What Makes a Good Founder?
Felicis Ventures founder and managing partner Aydin Senkut on the ideal entrepreneur.
The best founders know their products inside out, says Senkut, and understand why “it’s going to be great and special.” But they also know how to make their products better and objectively measure future accomplishments.
They get that not everyone shares their passion, so look for partners that do. “You have to keep networking and keep meeting new people until you find enough people who are interested in your area.”
They’re storytellers and can get someone’s attention in 30 seconds. “What is the one thing that is going to capture that person’s attention that’s going to make the conversation continue?”
Even when things get big, they keep track of the details. Whether it’s office wall colors or business cards, even the small stuff can say something big about a business.
Life After Google
After Google, Senkut took a break—traveled, spent time with family—but he was still in his thirties; he didn’t want the company to be “the final chapter in my life.” He thought about becoming a venture capitalist. Today, the venture market is chock full of Silicon Valley success stories looking to turn their tech industry know-how into investment triumphs. But in 2005, Senkut kept hearing the same thing. “They looked at my background and said, ‘You don’t really make a typical venture capitalist.’”
They were right. After a brief post-Questrom stint with Hoffmann La-Roche’s finance department, Senkut switched to graduate school, then joined high-performance computing specialists Silicon Graphics (now SGI) as a business development manager, before jumping to Google. He’d built a career managing product teams and clinching sales deals. Most venture capitalists at the time, he says, had made it big in banking or were successful entrepreneurs. They asked him why he didn’t just go it alone; it drove him to start Felicis. “I want to demonstrate and show that somebody can think out of the box, can think different, and yet can still succeed.”
Senkut says he’s never dabbled. “I’m in or out, and if I was going to be in, I was going to be in all the way.” At the start, that meant doing everything, down to designing Felicis’ logo, website, and business cards. “People thought I was a huge fund,” he says. “They didn’t even know it was just me. I didn’t even have an office; I was working out of Starbucks. It was a very humble beginning.” With its first $4.5 million fund, Felicis backed the personal finance company Mint (bought by Intuit in 2009 for $170 million) and the social media marketing firm Wildfire (purchased by Google in 2012 for $350 million).

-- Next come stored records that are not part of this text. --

/-- The registers that an instruction reads. -/
def sources : Instr → List Nat
  | .add _ a b => gNums [a, b]
  | .sub _ a b => gNums [a, b]
  | .and _ a b => gNums [a, b]
  | .or _ a b => gNums [a, b]
  | .xor _ a b => gNums [a, b]
  | .andn _ a b => gNums [a, b]
  | .shl _ a b => gNums [a, b]
  | .shr _ a b => gNums [a, b]
  | .sra _ a b => gNums [a, b]
  | .rotl _ a b => gNums [a, b]
  | .minI64 _ a b => gNums [a, b]
  | .maxI64 _ a b => gNums [a, b]
  | .minN64 _ a b => gNums [a, b]
  | .maxN64 _ a b => gNums [a, b]
  | .mov _ a => gNums [a]
  | .cmp a b => gNums [a, b]
  | .tst a b => gNums [a, b]
  | .mul _ a b => gNums [a, b]
  | .mulhI64 _ a b => gNums [a, b]
  | .mulhN64 _ a b => gNums [a, b]
  | .divI64 _ a b => gNums [a, b]
  | .divN64 _ a b => gNums [a, b]
  | .remI64 _ a b => gNums [a, b]
  | .remN64 _ a b => gNums [a, b]
  | .clz _ a => gNums [a]
  | .ctz _ a => gNums [a]
  | .pop _ a => gNums [a]
  | .bext _ a b => gNums [a, b]
  | .bexts _ a b => gNums [a, b]
  | .bins d a b => gNums [d, a, b]
  | .sel _ _ a b => stNum :: gNums [a, b]
  | .addi _ a _ => gNums [a]
  | .lhi d _ _ => gNums [d]
  | .cmpi d _ => gNums [d]
  | .shli _ a _ => gNums [a]
  | .shri _ a _ => gNums [a]
  | .srai _ a _ => gNums [a]
  | .rotli _ a _ => gNums [a]
  | .bc _ _ => [stNum]
  | .cbz d _ => gNums [d]
  | .cbnz d _ => gNums [d]
  | .jr d => gNums [d]
  | .haltR d => gNums [d]
  | .go d => gNums [d]
  | .sleepJob d => gNums [d]
  | .sleepGe d t => gNums [d, t]
  | .sleepGeG d t => gNums [d, t]
  | .rsr _ n => sNum n.toNat :: (if n.toNat ∈ [0x30, 0x31, 0x32] then [sNum 0x33] else [])
  | .wsr _ a => gNums [a]
  | .cpgo _ => (List.range 7).map fun i => sNum (0x10 + i)
  | .ld _ _ _ a _ => gNums [a]
  | .st _ _ _ a d => gNums [a, d]
  | .lbit x _ _ _ _ => [baNum x]
  | .sbit x _ _ d => baNum x :: gNums [d]
  | .baSet _ a b => gNums [a, b]
  | .qSet _ a => gNums [a]
  | .qAdvP _ a => gNums [a]
  | .qAdvC _ a => gNums [a]
  | .qSt _ a => gNums [a]
  | .qStV _ v => [vNum v]
  | .vadd _ k b a d _ => vecSources k b [a] d
  | .vsub _ k b a d _ => vecSources k b [a] d
  | .vmul _ k b a d _ => vecSources k b [a] d
  | .vfma _ k b a d _ => vecSources k b [a, d] d
  | .vdiv _ k b a d _ => vecSources k b [a] d
  | .vsqrt _ k a d _ => vecSources k (.reg a) [] d
  | .vrcp _ k a d _ => vecSources k (.reg a) [] d
  | .vrsq _ k a d _ => vecSources k (.reg a) [] d
  | .vmin _ k b a d _ => vecSources k b [a] d
  | .vmax _ k b a d _ => vecSources k b [a] d
  | .vcmp _ _ k b a c => stNum :: vNum a :: kNum c :: ((match b with
      | .reg r => [vNum r]
      | .ring _ _ => []) ++ if k = 0 then [] else [kNum k])
  | .vsel _ k b a _ => kNum k :: vNum a :: (match b with
      | .reg r => [vNum r]
      | .ring _ _ => [])
  | .vand _ k b a d => vecSources k b [a] d
  | .vor _ k b a d => vecSources k b [a] d
  | .vxor _ k b a d => vecSources k b [a] d
  | .vshl _ k b a d => vecSources k b [a] d
  | .vshr _ k b a d => vecSources k b [a] d
  | .vred _ _ k a d _ => vNum d :: vecSources k (.reg a) [] d
  | .vperm _ k b a d => vecSources k (.reg b) [a] d
  | .vbcast _ k a d => a.val :: (if k = 0 then [] else [kNum k, vNum d])
  | .vcvt _ _ k _ a d _ => vecSources k (.reg a) [] d
  | .vsumQ _ k _ d _ => stNum :: kNum k :: [vNum d]
  | .vld _ k a d _ => a.val :: stNum :: (if k = 0 then [] else [kNum k, vNum d])
  | .vst _ k _ a d _ => [a.val, stNum, vNum d, kNum k]
  | .vlds _ k n a d _ => a.val :: n.val :: stNum :: (if k = 0 then [] else [kNum k, vNum d])
  | .vsts _ k n a d _ => [a.val, n.val, stNum, vNum d, kNum k]
  | .vgat _ k b a d _ => a.val :: vNum b :: stNum :: (if k = 0 then [] else [kNum k, vNum d])
  | .vsct _ k b a d _ => [a.val, vNum b, stNum, vNum d, kNum k]
  | .vlbit _ k x d _ => baNum x :: stNum :: (if k = 0 then [] else [kNum k, vNum d])
  | .gld _ _ a _ => gNums [a]
  | .gldAcq _ _ _ a _ => gNums [a]
  | .gvld _ k _ a d => a.val :: (if k = 0 then [] else [kNum k, vNum d])
  | .gvgat _ k b a d => a.val :: vNum b :: (if k = 0 then [] else [kNum k, vNum d])
  | .gst _ _ a d => gNums [a, d]
  | .gstRel _ _ _ a d => gNums [a, d]
  | .gvst _ k _ a d => [a.val, vNum d, kNum k]
  | .gvsct _ k b a d => [a.val, vNum b, vNum d, kNum k]
  | .atom _ _ _ _ b a _ => gNums [a, b]
  | .red _ _ _ _ b a => gNums [a, b]
  | .cas _ _ b a d => gNums [a, b, d]
  | .send _ a d => d.val :: gArgs a 4
  | .sendQ _ n a d => d.val :: gArgs a (n.val + 1)
  | .sendMc _ a d => d.val :: gArgs a 4
  | .sendMcSt b a d => gNums [d, a, b]
  | .spawn a => gNums [a]
  | .cpwait a _ => gNums [a]
  | .collRed b a => gNums [a, b]
  | .collRes _ b a d => gNums [b, d] ++ gArgs a 4
  | .sendh _ a => gArgs a 4
  | .mxGo a _ => gNums [a]
  | .mxWait a _ => gNums [a]
  | .mxPoll a _ => gNums [a]
  | .mxTst b a => gNums [a, b]
  | .mxLda _ b a => gNums [a, b]
  | .mxLdb _ b a => gNums [a, b]
  | .mxLdm b a => gNums [a, b]
  | .mxMrot _ b => gNums [b]
  | .mxSt _ _ b a d _ => gNums [a, b, d]
  | .mxAmax _ a => gNums [a]
  | .mxQnt _ b a _ => gNums [a, b]
  | .perform _ a _ => sNum 6 :: gNums [a]
  | .vperform _ k d => [sNum 6, kNum k, vNum d]
  | .hpop _ => [sNum 6]
  | .resume a b => gNums [a, b]
  | .resumev _ a b => a.val :: [vNum b]
  | .abort a => gNums [a]
  | .tokq a _ => gNums [a]
  | .hndOnce _ _ => [15, sNum 6]
  | .hndMany _ _ => [15, sNum 6]
  | .hndNone _ _ => [15, sNum 6]
  | .wst b a d => gNums [a, b, d]
  | .wstW b a d => gNums [a, b, d]
  | .wfloor b a => gNums [a, b]
  | .wprobe a _ => gNums [a]
  | .wcancel b a => gNums [a, b]
  | .wreg a _ => gNums [a]
  | .wregFree a _ => gNums [a]
  | .wld _ b a d => gNums [a, b, d] ++ [8, 9, 10, 11]
  | .clmSt _ _ a d => gNums [a, d] ++ [8, 9, 10, 11]
  | .clmObj a => gNums [a]
  | .clmLd a _ => gNums [a]
  | .clmRes a _ => gNums [a]
  | .clmGrp a _ => gNums [a]
  | .sret a h => gNums [a, h]
  | .rrec _ h _ => gNums [h]
  | .rrecW _ h d => gNums [h, d]
  | .tlbi a => gNums [a]
  | .tlbiVa a v => gNums [a, v]
  | .mbox a _ => gNums [a]
  | .movCompact a _ => gNums [a]
  | .addCompact a d => gNums [a, d]
  | .subCompact a d => gNums [a, d]
  | .andCompact a d => gNums [a, d]
  | .orCompact a d => gNums [a, d]
  | .xorCompact a d => gNums [a, d]
  | .addiCompact _ d => gNums [d]
  | .shliCompact _ d => gNums [d]
  | .shriCompact _ d => gNums [d]
  | .sraiCompact _ d => gNums [d]
  | .cmpCompact a d => gNums [a, d]
  | .cmpiCompact _ d => gNums [d]
  | .ldN64Compact _ a _ => gNums [a]
  | .stN64Compact _ a d => gNums [a, d]
  | .ldN32Compact _ a _ => gNums [a]
  | .stN32Compact _ a d => gNums [a, d]
  | .cbzCompact _ d => gNums [d]
  | .cbnzCompact _ d => gNums [d]
  | .retCompact => [14]
  | .jrCompact a => gNums [a]
  | .tstCompact a d => gNums [a, d]
  | .andnCompact a d => gNums [a, d]
  | _ => []

/-- The register that an instruction names as its destination, and how many cycles after its issue interval, and after the last step of a
strided one, the result is available (R163). -/
def result : Instr → Option (Nat × Nat)
  | .add d _ _ => some (d.val, 0)
  | .sub d _ _ => some (d.val, 0)
  | .and d _ _ => some (d.val, 0)
  | .or d _ _ => some (d.val, 0)
  | .xor d _ _ => some (d.val, 0)
  | .andn d _ _ => some (d.val, 0)
  | .shl d _ _ => some (d.val, 0)
  | .shr d _ _ => some (d.val, 0)
  | .sra d _ _ => some (d.val, 0)
  | .rotl d _ _ => some (d.val, 0)
  | .minI64 d _ _ => some (d.val, 0)
  | .maxI64 d _ _ => some (d.val, 0)
  | .minN64 d _ _ => some (d.val, 0)
  | .maxN64 d _ _ => some (d.val, 0)
  | .mov d _ => some (d.val, 0)
  | .mul d _ _ => some (d.val, 2)
  | .mulhI64 d _ _ => some (d.val, 2)
  | .mulhN64 d _ _ => some (d.val, 2)
  | .divI64 d _ _ => some (d.val, 0)
  | .divN64 d _ _ => some (d.val, 0)
  | .remI64 d _ _ => some (d.val, 0)
  | .remN64 d _ _ => some (d.val, 0)
  | .clz d _ => some (d.val, 0)
  | .ctz d _ => some (d.val, 0)
  | .pop d _ => some (d.val, 0)
  | .bext d _ _ => some (d.val, 0)
  | .bexts d _ _ => some (d.val, 0)
  | .bins d _ _ => some (d.val, 0)
  | .sel _ d _ _ => some (d.val, 0)
  | .addi d _ _ => some (d.val, 0)
  | .li d _ => some (d.val, 0)
  | .lhi d _ _ => some (d.val, 0)
  | .shli d _ _ => some (d.val, 0)
  | .shri d _ _ => some (d.val, 0)
  | .srai d _ _ => some (d.val, 0)
  | .rotli d _ _ => some (d.val, 0)
  | .call _ => some (14, 0)
  | .rsr d n => some (d.val, if n = 0x00A then 3 else 1)
  | .wsr n _ => some (sNum n.toNat, 1)
  | .cpgo d => some (d.val, 1)
  | .ld _ _ _ _ d => some (d.val, 2)
  | .lbit _ _ _ _ d => some (d.val, 2)
  | .baSet x _ _ => some (baNum x, 0)
  | .qLd d _ _ => some (d.val, 0)
  | .qGet d _ => some (d.val, 0)
  | .vadd _ _ _ _ d _ => some (vNum d, 3)
  | .vsub _ _ _ _ d _ => some (vNum d, 3)
  | .vmul _ _ _ _ d _ => some (vNum d, 3)
  | .vfma _ _ _ _ d _ => some (vNum d, 3)
  | .vdiv _ _ _ _ d _ => some (vNum d, 0)
  | .vsqrt _ _ _ d _ => some (vNum d, 0)
  | .vrcp _ _ _ d _ => some (vNum d, 0)
  | .vrsq _ _ _ d _ => some (vNum d, 0)
  | .vmin _ _ _ _ d _ => some (vNum d, 3)
  | .vmax _ _ _ _ d _ => some (vNum d, 3)
  | .vcmp _ _ _ _ _ c => some (kNum c, 3)
  | .vsel _ _ _ _ d => some (vNum d, 3)
  | .vand _ _ _ _ d => some (vNum d, 3)
  | .vor _ _ _ _ d => some (vNum d, 3)
  | .vxor _ _ _ _ d => some (vNum d, 3)
  | .vshl _ _ _ _ d => some (vNum d, 3)
  | .vshr _ _ _ _ d => some (vNum d, 3)
  | .vred _ t _ _ d _ => some (vNum d, 4 * Nat.log2 t.lanes + 1)
  | .vperm _ _ _ _ d => some (vNum d, 3)
  | .vbcast _ _ _ d => some (vNum d, 3)
  | .vcvt _ _ _ _ _ d _ => some (vNum d, 3)
  | .vsumQ _ _ _ d _ => some (vNum d, 0)
  | .vld _ _ _ d _ => some (vNum d, 2)
  | .vlds _ _ _ _ d _ => some (vNum d, 2)
  | .vgat _ _ _ _ d _ => some (vNum d, 2)
  | .vlbit _ _ _ d _ => some (vNum d, 2)
  | .gld _ _ _ d => some (d.val, 0)
  | .gldAcq _ _ _ _ d => some (d.val, 0)
  | .gvld _ _ _ _ d => some (vNum d, 0)
  | .gvgat _ _ _ _ d => some (vNum d, 0)
  | .atom _ _ _ _ _ _ d => some (d.val, 0)
  | .cas _ _ _ _ d => some (d.val, 0)
  | .cpwait _ d => some (d.val, 0)
  | .mxGo _ d => some (d.val, 0)
  | .mxWait _ d => some (d.val, 0)
  | .mxPoll _ d => some (d.val, 0)
  | .tokq _ d => some (d.val, 0)
  | .wprobe _ d => some (d.val, 0)
  | .wreg _ d => some (d.val, 0)
  | .wregFree _ d => some (d.val, 0)
  | .clmSt _ b _ _ => some (b.val, 0)
  | .clmLd _ d => some (d.val, 0)
  | .clmRes _ d => some (d.val, 0)
  | .clmGrp _ d => some (d.val, 0)
  | .rrec _ _ d => some (d.val, 0)
  | .mbox _ d => some (d.val, 0)
  | .movCompact _ d => some (d.val, 0)
  | .addCompact _ d => some (d.val, 0)
  | .subCompact _ d => some (d.val, 0)
  | .andCompact _ d => some (d.val, 0)
  | .orCompact _ d => some (d.val, 0)
  | .xorCompact _ d => some (d.val, 0)
  | .addiCompact _ d => some (d.val, 0)
  | .liCompact _ d => some (d.val, 0)
  | .shliCompact _ d => some (d.val, 0)
  | .shriCompact _ d => some (d.val, 0)
  | .sraiCompact _ d => some (d.val, 0)
  | .ldN64Compact _ _ d => some (d.val, 2)
  | .ldN32Compact _ _ d => some (d.val, 2)
  | .andnCompact _ d => some (d.val, 0)
  | _ => none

Even today, with Felicis two years into its fourth fund (this one at $120 million) and three other people on the investment team, Senkut remains concerned about the small details. Every design and color choice in the company’s Palo Alto, California, office, which looks more Silicon Valley than Wall Street—open, filled with light—is deliberate, he says: orange for optimism; white for transparency.
It’s the same way, he says, that the entrepreneurs Felicis backs have thought about every detail.
The Ideal Founder
Felicis’ investments have an emphasis on technology advances in the mobile, e-commerce, enterprise, education, and health sectors. Sometimes, the right entrepreneurs walk through the door, says Senkut; sometimes, his team tracks down companies in the areas they’re excited about. Most of all, they’re looking for the right founder.
You have to get very, very, very good at telling the story of what it is that you’re trying to do and what the product does and why you’re doing it and why it’s going to be great and special. It’s not always very obvious to people, but being able to nail that is, I think, the absolute key to their success.
“Capital is not really that scarce. There’s a lot of capital that wants to go into these exciting start-ups, and people forget that at the end, this is all about the founders,” he says. “We’re basically a supporting business, right? So if our founders are successful, we are successful. The founders build their companies, we help them, maybe we give them advice, we give them some capital, we make some connections for them, but at the end, it’s all about them.”
Besides, you could “have an amazing company, but [if] you don’t get along with the founder, I think that would be miserable.”
Good founders, says Senkut, have an innate understanding of what makes their product great and clear ideas of how to improve it and objectively measure future accomplishments.
The standout entrepreneurs also understand that not everyone cares about their product as much as they do. Senkut says wannabe founders need to find investors who share their passion for a particular field. There’s little chance of encouraging a “random investor to care about this if that investor or person does not already have some inclination. . . . You have to keep networking and keep meeting new people until you find enough people who are interested in your area.”
But even a shared affection doesn’t guarantee compatibility—as anyone who’s been stuck next to a dinner party bore knows. You need a hook, says Senkut. Forget the lengthy product briefings; can you get someone’s attention in one paragraph, in 30 seconds?
“You have to get very, very, very good at telling the story of what it is that you’re trying to do and what the product does and why you’re doing it and why it’s going to be great and special. It’s not always very obvious to people, but being able to nail that is, I think, the absolute key to their success.”
A Dash of Faith
Finding entrepreneurs who check all those boxes is as much an art as a science. It’s easy to crunch some numbers on a company or market, but as a venture capitalist, Senkut says, “you’re working with incomplete information, and most importantly you’re working with people, so there is a very organic element.” He has to be comfortable making decisions without access to reams of facts and figures—these aren’t companies with years of financial records to sift through.
And some of those decisions might not pay off—or they may stink—for years to come. “One day you’re a fool, the other day you’re brilliant,” says Senkut, because the companies go through ups and downs. “It’s not a straight line—it’s the same thing in careers.” His own career was like that, he says—no great leaps in job titles, but shifts here and there, sideways moves, the steady accretion of new skills.
At times, decisions felt wrong: he was at Silicon Graphics during its slow slide toward delisting from the stock exchange, but wouldn’t have landed a job at Google if he hadn’t met a key friend there. You need to have “faith the dots will connect,” he says.
On the Felicis website, the company touts its greatest contribution not in dollar figures—though you can find them, and they’re impressive—but in something seemingly more intangible: “meaningful connections at critical moments.” Senkut gives the example of working with Rovio, a Felicis investment and the company behind Angry Birds. In 2010, when Rovio decided to get into physical merchandise “about 10 days before Christmas,” it called Senkut. He, in turn, dialed up the CEO of Shopify—another Felicis investment. An Angry Birds store launched within a week, says Senkut, the virtual shelves bare soon after.
Like his former boss, Larry Page, Senkut has made a habit of making the improbable become reality. In 2015, Forbes placed him at 39 on the Midas List, its annual ranking of venture capitalists betting on tech companies and “earning outsized returns for their investors;” others making the grade included Jim Goetz (who backed WhatsApp) and Peter Thiel (PayPal cofounder and early Facebook investor).
“Never take what is thrown at your feet as the sole, final alternative.” Too many people, says Senkut, resign themselves to plodding through work and life, rather than thinking, “‘What I really want to do is this, even if I’m going to fail or hit the wall four or five times; I’m not going to stop until I figure that out.’ Unless you do that, you don’t know if something is possible. The journey, and the process of doing that, teaches you a lot.”